Exercise: Write out each line of the records that has "error" in it.

Data supplied:
......
-- ==== Sys2Proof/Decode.lean ====
section
/-!
DEFINITION. From bytes to instructions and back (30_encoding.md): the tag classes of rule R81, the lengths of rule R91, the
decoder of rules R82 to R88 and R163, total on any bytes, and the encoder written from the same patterns. Rule R11's `v[hi:lo]` is
`v.extractLsb' lo n` with n = hi - lo + 1, and `{a, b}` is `a ++ b`.
-/

namespace Sys2Proof

/-- The opcode of a tag byte, by its leading bits (rule R81). -/
def classify (t : Byte) : Opcode :=
  if t.extractLsb' 6 2 = 0b00#2 then .index
  else if t.extractLsb' 5 3 = 0b010#3 then .run8
  else if t.extractLsb' 5 3 = 0b011#3 then .run16
  else if t.extractLsb' 6 2 = 0b10#2 then .diff8
  else if t.extractLsb' 5 3 = 0b110#3 then .diff16
  else if t.extractLsb' 4 4 = 0b1110#4 then .diff24
  else .color

/-- How many operand bytes follow a tag byte (rule R91: the tag alone decides). -/
def operandBytes (t : Byte) : Nat :=
  match classify t with
  | .index => 0
  | .run8 => 0
  | .run16 => 1
  | .diff8 => 0
  | .diff16 => 1
  | .diff24 => 2
  | .color => flagCount t[3] t[2] t[1] t[0]

/-- An opcode's length in bytes, from its tag byte (rule R91). -/
def tagLength (t : Byte) : Nat := 1 + operandBytes t

/-- The instruction of a tag byte and its operand bytes (rules R82 to R88, R163). It is applied to exactly `operandBytes t`
operands; `b1` and `b2` are the first two of them. -/
def buildInstr (t : Byte) (operands : List Byte) : Instr :=
  let b1 := operands.getD 0 0
  let b2 := operands.getD 1 0
  match classify t with
  | .index => .index (t.extractLsb' 0 6)
  | .run8 => .run8 (t.extractLsb' 0 5)
  | .run16 => .run16 (t.extractLsb' 0 5 ++ b1)
  | .diff8 => .diff8 (t.extractLsb' 4 2) (t.extractLsb' 2 2) (t.extractLsb' 0 2)
  | .diff16 => .diff16 (t.extractLsb' 0 5) (b1.extractLsb' 4 4) (b1.extractLsb' 0 4)
  | .diff24 =>
    .diff24 (t.extractLsb' 0 4 ++ b1.extractLsb' 7 1) (b1.extractLsb' 2 5)
      (b1.extractLsb' 0 2 ++ b2.extractLsb' 5 3) (b2.extractLsb' 0 5)
  | .color => .color t[3] t[2] t[1] t[0] operands

/-- Why bytes decode to no instruction. There is no illegal encoding (rule R94): only too few bytes. -/
inductive Reject where
  /-- There is no byte at all. -/
  | noTagByte
  /-- The bytes end before the last operand byte of the opcode. -/
  | missingOperandByte
deriving DecidableEq, Repr

/-- The first instruction of a byte list, and the bytes after it. -/
def decode : List Byte → Except Reject (Instr × List Byte)
  | [] => .error .noTagByte
  | t :: bs =>
    if bs.length < operandBytes t then .error .missingOperandByte
    else .ok (buildInstr t (bs.take (operandBytes t)), bs.drop (operandBytes t))

/-- The bytes of an instruction, from the bit patterns of rules R82 to R88. -/
def encode : Instr → List Byte
  | .index idx => [0b00#2 ++ idx]
  | .run8 n => [0b010#3 ++ n]
  | .run16 n => [0b011#3 ++ n.extractLsb' 8 5, n.extractLsb' 0 8]
  | .diff8 fr fg fb => [0b10#2 ++ fr ++ fg ++ fb]
  | .diff16 fr fg fb => [0b110#3 ++ fr, fg ++ fb]
  | .diff24 fr fg fb fa =>
    [0b1110#4 ++ fr.extractLsb' 1 4, fr.extractLsb' 0 1 ++ fg ++ fb.extractLsb' 3 2, fb.extractLsb' 0 3 ++ fa]
  | .color fR fG fB fA lits =>
    (0b1111#4 ++ BitVec.ofBool fR ++ BitVec.ofBool fG ++ BitVec.ofBool fB ++ BitVec.ofBool fA) :: lits

/-- The longest instruction, in bytes: COLOR with four literals (rule R91). -/
def maxInstrBytes : Nat := 5

/-- The bytes of an instruction given as a number, numbered as opcode_table.json numbers bits: the first byte is bits 7..0,
the next bits 15..8, and so on; every bit from `nbits` up is 0. Assumption log entry 17. -/
def tableBytes (nbits w : Nat) : List Byte :=
  (List.range maxInstrBytes).map fun k => BitVec.ofNat 8 ((w % 2 ^ nbits) >>> (8 * k))

/-- The instruction the decoder reads from the instruction numbered `w`. -/
def decodeTableWord (nbits w : Nat) : Option Instr :=
  match decode (tableBytes nbits w) with
  | .ok (i, _) => some i
  | .error _ => none

end Sys2Proof
end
......
Solution to the exercise:
  | [] => .error .noTagByte
    if bs.length < operandBytes t then .error .missingOperandByte
  | .error _ => none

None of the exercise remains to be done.